* INSTRUCTIONS TO FOLLOW
Using the records that appear below, write out exactly the lines from the one with "8 → (peekWord" through the one with "then (data.getD (x", keeping both end lines.

Stored data:
/-- Scrubbing and faults of memory (R164, R331 to R334, R338). A scrub reads the words of one line, or of one check group,
after the upsets u struck: every byte of memory reads as before, and a word of the line that can be corrected has its
check bits fresh again. Sparing a die of a stack that is in service marks it spared and leaves every byte as it
reads. A stack that fails is marked failed, so that writes to it are not stored and reads of it are poisoned, and the
event 0x0601 is posted; in training the stage fault is 2. A read of an unassigned address delivers zeros and a write is
discarded, with event 0x0204. Through BAR2 the host reads bytes, or all ones with EP where one is poisoned, and writes
them. -/
def Obligations.ScrubbingAndMemoryFaults : Prop :=
  (∀ (d : DieId) (bank line : Nat) (u : List Upset) (s : State),
    let s0 := strike u s
    let a := folioBase d.val + line % 8192 * 32768 + bank % 512 * 64
    mget .active s0.banks.power (bankOf a) ≠ .off → ∃ n, exec (.folioScrub d bank line u) s = .next n ∧ n = s0.access n ∧
      (∀ x, n.peek x = s0.peek x) ∧
      ∀ k, a / 8 ≤ k → k < a / 8 + 8 → (peekWord s0 k).poison = false → n.mem.syn k = 0) ∧
  (∀ (i : StackId) (group : Nat) (u : List Upset) (s : State),
    let s0 := strike u s
    let k0 := stackAddr i.val (group % stackGroups * 256) / 8
    stackFailed s0 i.val = false → ∃ n, exec (.stackScrub i group u) s = .next n ∧ n = s0.access n ∧
      (∀ x, n.peek x = s0.peek x) ∧
      ∀ k, k0 ≤ k → k < k0 + 32 → (peekWord s0 k).poison = false → n.mem.syn k = 0) ∧
  (∀ (i : StackId) (s : State), bit (getReg s (stkBlk i.val 0)) 2 = false → stackFailed s i.val = false →
    ∃ n, exec (.stackDieSpare i) s = .next n ∧ bit (getReg n (stkBlk i.val 0)) 2 = true ∧ ∀ x, n.peek x = s.peek x) ∧
  (∀ (i : StackId) (training : Bool) (s : State), stackFailed s i.val = false →
    ∃ n, exec (.stackFailed i training) s = .next n ∧ stackFailed n i.val = true ∧
      (∀ j : StackId, j ≠ i → stackFailed n j.val = stackFailed s j.val) ∧
      (∀ x, regionOf x = .stack i.val → n.storable x = false ∧ (n.peek x).2 = true) ∧
      (training = true → getDict n (dkey 0x2000 0x02) = 2) ∧
      (post 0x0601 16 (i.val + 32 * b2n training) s).host.posted <+: n.host.posted) ∧
  (∀ (a : Nat) (write : Bool) (s : State), assigned a = false → exec (.addressError a write) s =
    .next (post 0x0204 16 (a % 2 ^ 44) (if write then s
      else { s with ports := mset [] s.ports hostPort (List.replicate 8 (0, false)) }))) ∧
  (∀ (off : Nat) (data : List Byte) (len a : Nat) (s : State), s.start.sketched = true → bar2Addr s off = some a →
    (off + len ≤ 2 ^ 36 → ∃ n, exec (.bar2Access off false len data) s = .next n ∧
      let bs := (List.range len).map fun i => s.peek (a + i)
      (∀ x, n.peek x = s.peek x) ∧ n.host.ep = anyPoison bs ∧
      n.host.bar2 = (if anyPoison bs then List.replicate len 0xFF else plain bs)) ∧
    (off + data.length ≤ 2 ^ 36 → ∃ n, exec (.bar2Access off true len data) s = .next n ∧ n = s.access n ∧
      ∀ x, n.peek x = if (a ≤ x ∧ x < a + data.length) ∧ s.storable x = true ∧
          ((a ≤ 8 * (x / 8) ∧ 8 * (x / 8) + 8 ≤ a + data.length) ∨ (s.peek x).2 = false)
        then (data.getD (x - a) 0, false) else s.peek x))

/-- Registers (R3, R4, R334, R337, R369), at the module address t to which an access goes. A write to a register of a die's
control space that is no port's, or to one of BAR0's that only hold a value, stores its RW bits, clears the W1C bits that the
value names, keeps every other bit, and changes no other register and nothing else. A write to memory stores its 8 bytes.
A write to an unassigned address posts event 0x0204 and is discarded. A read of the lowest word of a counter block copies
the whole block into its shadow and delivers that word, and a read of another of its words delivers the shadow's; a read of
memory delivers its bytes, of an unassigned address zeros with the event. -/
def Obligations.RegisterAccesses : Prop :=
  (∀ (a o : Nat) (d : DieId) (v : Word) (s : State), windowAddr s (wordAddr a) = some (ctlBase d.val + o) →
    o < 0x100000000 → ctlAssigned o = true → ¬ (0x310000 ≤ o ∧ o < 0x310500) → ¬ (0x320000 ≤ o ∧ o < 0x320500) →
    ∃ n, exec (.registerWrite a v) s = .next n ∧ n = { s with regs := n.regs } ∧
      (∀ b, b ≠ ctlBase d.val + o → getReg n b = getReg s b) ∧
      ∀ i, i < 64 → (getReg n (ctlBase d.val + o)).getLsbD i =
        if (ctlMasks o).1.getLsbD i then v.getLsbD i
        else (getReg s (ctlBase d.val + o)).getLsbD i && !(v.getLsbD i && (ctlMasks o).2.getLsbD i)) ∧
  (∀ (a o : Nat) (v : Word) (s : State), windowAddr s (wordAddr a) = some (0xFF800000000 + o) →
    (o = 8 ∨ o = 0x10 ∨ (0x10000 ≤ o ∧ o < 0x11040 ∧ o % 0x40 ≠ 0x18) ∨ (0x12000 ≤ o ∧ o < 0x12440 ∧ o % 0x40 ≠ 0x18)) →
    ∃ n, exec (.registerWrite a v) s = .next n ∧ n = { s with regs := n.regs } ∧
      (∀ b, b ≠ bar0 o → getReg n b = getReg s b) ∧
      ∀ i, i < 64 → (getReg n (bar0 o)).getLsbD i =
        if (barMasks o).1.getLsbD i then v.getLsbD i
        else (getReg s (bar0 o)).getLsbD i && !(v.getLsbD i && (barMasks o).2.getLsbD i)) ∧
  (∀ (a t : Nat) (v : Word) (s : State), windowAddr s (wordAddr a) = some t → t < 0xFF000000000 → assigned t = true →
    t % 8 = 0 → ∃ n, exec (.registerWrite a v) s = .next n ∧ n = s.access n ∧
      ∀ x, n.peek x = if t ≤ x ∧ x < t + 8 ∧ s.storable x = true then ((leBytes 8 v.toNat).getD (x - t) 0, false)
        else s.peek x) ∧
  (∀ (a t : Nat) (v : Word) (s : State), windowAddr s (wordAddr a) = some t → assigned t = false →
    exec (.registerWrite a v) s = .next (post 0x0204 16 (t % 2 ^ 44) s) ∧
    ∃ n, exec (.counterBlockLatch a) s = .next n ∧ mget [] n.ports hostPort = List.replicate 8 (0, false) ∧
      n.host.posted = (post 0x0204 16 (t % 2 ^ 44) s).host.posted) ∧
  (∀ (a o lo n : Nat) (d : DieId) (s : State), windowAddr s (wordAddr a) = some (ctlBase d.val + o) →
    o < 0x100000000 → ctlAssigned o = true → ctlBlock o = some (lo, n) →
    (lo = o → ∃ t, exec (.counterBlockLatch a) s = .next t ∧
      (∀ i, i < n → mget 0 t.shadow (ctlBase d.val + lo + 8 * i) = getReg s (ctlBase d.val + lo + 8 * i)) ∧
      (0 < n → mget [] t.ports hostPort = (leBytes 8 (getReg s (ctlBase d.val + o)).toNat).map fun b => (b, false)) ∧
      t = { s with shadow := t.shadow, ports := t.ports }) ∧
    (lo ≠ o → ∃ t, exec (.counterBlockLatch a) s = .next t ∧
      mget [] t.ports hostPort = (leBytes 8 (mget 0 s.shadow (ctlBase d.val + o)).toNat).map (fun b => (b, false)) ∧
      t = { s with ports := t.ports })) ∧
  (∀ (a t : Nat) (s : State), windowAddr s (wordAddr a) = some t → t < 0xFF000000000 → assigned t = true →
    ∃ n, exec (.counterBlockLatch a) s = .next n ∧ (∀ x, n.peek x = s.peek x) ∧
      mget [] n.ports hostPort = (List.range 8).map fun i => s.peek (t + i))

/-- The object dictionary (R8, R397, R403 to R406), over a path whose Registrar is there. A read of an entry of a fixed-size
type that may be read answers code 0 and its bytes, and changes nothing else; of a STR or DOMAIN entry, its bytes. A write
that passes its checks stores the value of an entry that only holds one, answers 0, and changes no other entry. A refused
request answers its code and leaves the dictionary as it was: 1 or 2 for an entry that does not exist, 8 in recovery, 3 for
a write-only entry read, 4 for a constant or read-only entry written, 5 for an entry written while a client is admitted, 6
for a length that is not its type's, 7 for a value out of range, 8 where the state refuses it. -/
def Obligations.DictionaryAccesses : Prop :=
  ∀ (p : DPath) (ix sub : Nat) (s : State), s.start.sketched = true →
    (∀ r, (findEntry ix sub s).2 = some r → r.acc ≠ .wo →
      (∀ n, r.ty.size = some n → exec (.dictionaryRead p ix sub) s =
        .next (dictAnswer p 0 (leBytes n (entryNat s (dkey ix sub))) s)) ∧
      (r.ty.size = none → exec (.dictionaryRead p ix sub) s =
        .next (dictAnswer p 0 (entryBlob (dkey ix sub) s).1 (entryBlob (dkey ix sub) s).2))) ∧
    ((findEntry ix sub s).2 = none →
      exec (.dictionaryRead p ix sub) s = .next (dictAnswer p (findEntry ix sub s).1 [] s) ∧
      ∀ data, exec (.dictionaryWrite p ix sub data) s = .next (dictAnswer p (findEntry ix sub s).1 [] s)) ∧
    (∀ r, (findEntry ix sub s).2 = some r →
      let k := dkey ix sub
      let shut : Prop := r.acc = .const ∨ r.acc = .ro ∨ (p = .curator ∧ (k = 0xF00002 ∨ k = 0xF00004))
      let busy : Prop := r.acc = .rwIdle ∧ s.clients.any (fun x => decide (x.2.state ≠ 0)) = true
      (r.acc = .wo → exec (.dictionaryRead p ix sub) s = .next (dictAnswer p 3 [] s)) ∧
      (shut → ∀ data, exec (.dictionaryWrite p ix sub data) s = .next (dictAnswer p 4 [] s)) ∧
      (¬ shut → busy → ∀ data, exec (.dictionaryWrite p ix sub data) s = .next (dictAnswer p 5 [] s)) ∧
      (∀ n data, ¬ shut → ¬ busy → r.ty.size = some n →
        let v := leNat data
        let bad : Prop := (r.ty = .bool ∧ 1 < v) ∨ inRange s k v = false
        (data.length ≠ n → exec (.dictionaryWrite p ix sub data) s = .next (dictAnswer p 6 [] s)) ∧
        (data.length = n → bad → exec (.dictionaryWrite p ix sub data) s = .next (dictAnswer p 7 [] s)) ∧
        (data.length = n → ¬ bad → stateRefuses s k v = true →
          exec (.dictionaryWrite p ix sub data) s = .next (dictAnswer p 8 [] s)) ∧
        (data.length = n → ¬ bad → stateRefuses s k v = false →
          k ∉ [0x20000A, 0x200012, 0x200013, 0xA00005, 0xF00004, 0x110010] → k / 256 ≠ 0x7001 →
          ∃ t, exec (.dictionaryWrite p ix sub data) s = .next t ∧ getDict t k = BitVec.ofNat 64 v ∧
            (∀ j, j ≠ k → getDict t j = getDict s j) ∧
            mget [] t.ports (dictPort p) = (leBytes 4 0).map (fun b => (b, false)) ∧
            t = { s with dict := t.dict, ports := t.ports })))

* RESULT OF THE EXERCISE
      ∀ k, a / 8 ≤ k → k < a / 8 + 8 → (peekWord s0 k).poison = false → n.mem.syn k = 0) ∧
  (∀ (i : StackId) (group : Nat) (u : List Upset) (s : State),
    let s0 := strike u s
    let k0 := stackAddr i.val (group % stackGroups * 256) / 8
    stackFailed s0 i.val = false → ∃ n, exec (.stackScrub i group u) s = .next n ∧ n = s0.access n ∧
      (∀ x, n.peek x = s0.peek x) ∧
      ∀ k, k0 ≤ k → k < k0 + 32 → (peekWord s0 k).poison = false → n.mem.syn k = 0) ∧
  (∀ (i : StackId) (s : State), bit (getReg s (stkBlk i.val 0)) 2 = false → stackFailed s i.val = false →
    ∃ n, exec (.stackDieSpare i) s = .next n ∧ bit (getReg n (stkBlk i.val 0)) 2 = true ∧ ∀ x, n.peek x = s.peek x) ∧
  (∀ (i : StackId) (training : Bool) (s : State), stackFailed s i.val = false →
    ∃ n, exec (.stackFailed i training) s = .next n ∧ stackFailed n i.val = true ∧
      (∀ j : StackId, j ≠ i → stackFailed n j.val = stackFailed s j.val) ∧
      (∀ x, regionOf x = .stack i.val → n.storable x = false ∧ (n.peek x).2 = true) ∧
      (training = true → getDict n (dkey 0x2000 0x02) = 2) ∧
      (post 0x0601 16 (i.val + 32 * b2n training) s).host.posted <+: n.host.posted) ∧
  (∀ (a : Nat) (write : Bool) (s : State), assigned a = false → exec (.addressError a write) s =
    .next (post 0x0204 16 (a % 2 ^ 44) (if write then s
      else { s with ports := mset [] s.ports hostPort (List.replicate 8 (0, false)) }))) ∧
  (∀ (off : Nat) (data : List Byte) (len a : Nat) (s : State), s.start.sketched = true → bar2Addr s off = some a →
    (off + len ≤ 2 ^ 36 → ∃ n, exec (.bar2Access off false len data) s = .next n ∧
      let bs := (List.range len).map fun i => s.peek (a + i)
      (∀ x, n.peek x = s.peek x) ∧ n.host.ep = anyPoison bs ∧
      n.host.bar2 = (if anyPoison bs then List.replicate len 0xFF else plain bs)) ∧
    (off + data.length ≤ 2 ^ 36 → ∃ n, exec (.bar2Access off true len data) s = .next n ∧ n = s.access n ∧
      ∀ x, n.peek x = if (a ≤ x ∧ x < a + data.length) ∧ s.storable x = true ∧
          ((a ≤ 8 * (x / 8) ∧ 8 * (x / 8) + 8 ≤ a + data.length) ∨ (s.peek x).2 = false)
        then (data.getD (x - a) 0, false) else s.peek x))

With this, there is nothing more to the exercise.